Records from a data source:
■ ■ ■
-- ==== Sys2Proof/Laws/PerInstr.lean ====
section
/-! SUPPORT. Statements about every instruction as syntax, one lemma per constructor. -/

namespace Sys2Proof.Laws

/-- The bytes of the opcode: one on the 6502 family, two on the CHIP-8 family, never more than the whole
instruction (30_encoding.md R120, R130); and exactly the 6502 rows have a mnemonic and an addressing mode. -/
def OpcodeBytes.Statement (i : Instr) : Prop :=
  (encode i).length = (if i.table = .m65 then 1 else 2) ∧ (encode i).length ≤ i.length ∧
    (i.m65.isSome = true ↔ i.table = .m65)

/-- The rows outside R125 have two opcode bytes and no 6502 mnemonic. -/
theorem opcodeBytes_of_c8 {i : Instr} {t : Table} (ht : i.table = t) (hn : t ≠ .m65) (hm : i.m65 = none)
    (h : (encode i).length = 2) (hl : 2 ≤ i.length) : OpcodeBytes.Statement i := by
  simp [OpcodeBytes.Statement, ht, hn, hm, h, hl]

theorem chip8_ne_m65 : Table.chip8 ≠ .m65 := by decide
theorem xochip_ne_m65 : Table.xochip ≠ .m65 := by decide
■ ■ ■
Give each line of the records above again, unchanged.

-- ==== Sys2Proof/Laws/PerInstr.lean ====
section
/-! SUPPORT. Statements about every instruction as syntax, one lemma per constructor. -/

namespace Sys2Proof.Laws

/-- The bytes of the opcode: one on the 6502 family, two on the CHIP-8 family, never more than the whole
instruction (30_encoding.md R120, R130); and exactly the 6502 rows have a mnemonic and an addressing mode. -/
def OpcodeBytes.Statement (i : Instr) : Prop :=
  (encode i).length = (if i.table = .m65 then 1 else 2) ∧ (encode i).length ≤ i.length ∧
    (i.m65.isSome = true ↔ i.table = .m65)

/-- The rows outside R125 have two opcode bytes and no 6502 mnemonic. -/
theorem opcodeBytes_of_c8 {i : Instr} {t : Table} (ht : i.table = t) (hn : t ≠ .m65) (hm : i.m65 = none)
    (h : (encode i).length = 2) (hl : 2 ≤ i.length) : OpcodeBytes.Statement i := by
  simp [OpcodeBytes.Statement, ht, hn, hm, h, hl]

theorem chip8_ne_m65 : Table.chip8 ≠ .m65 := by decide
theorem xochip_ne_m65 : Table.xochip ≠ .m65 := by decide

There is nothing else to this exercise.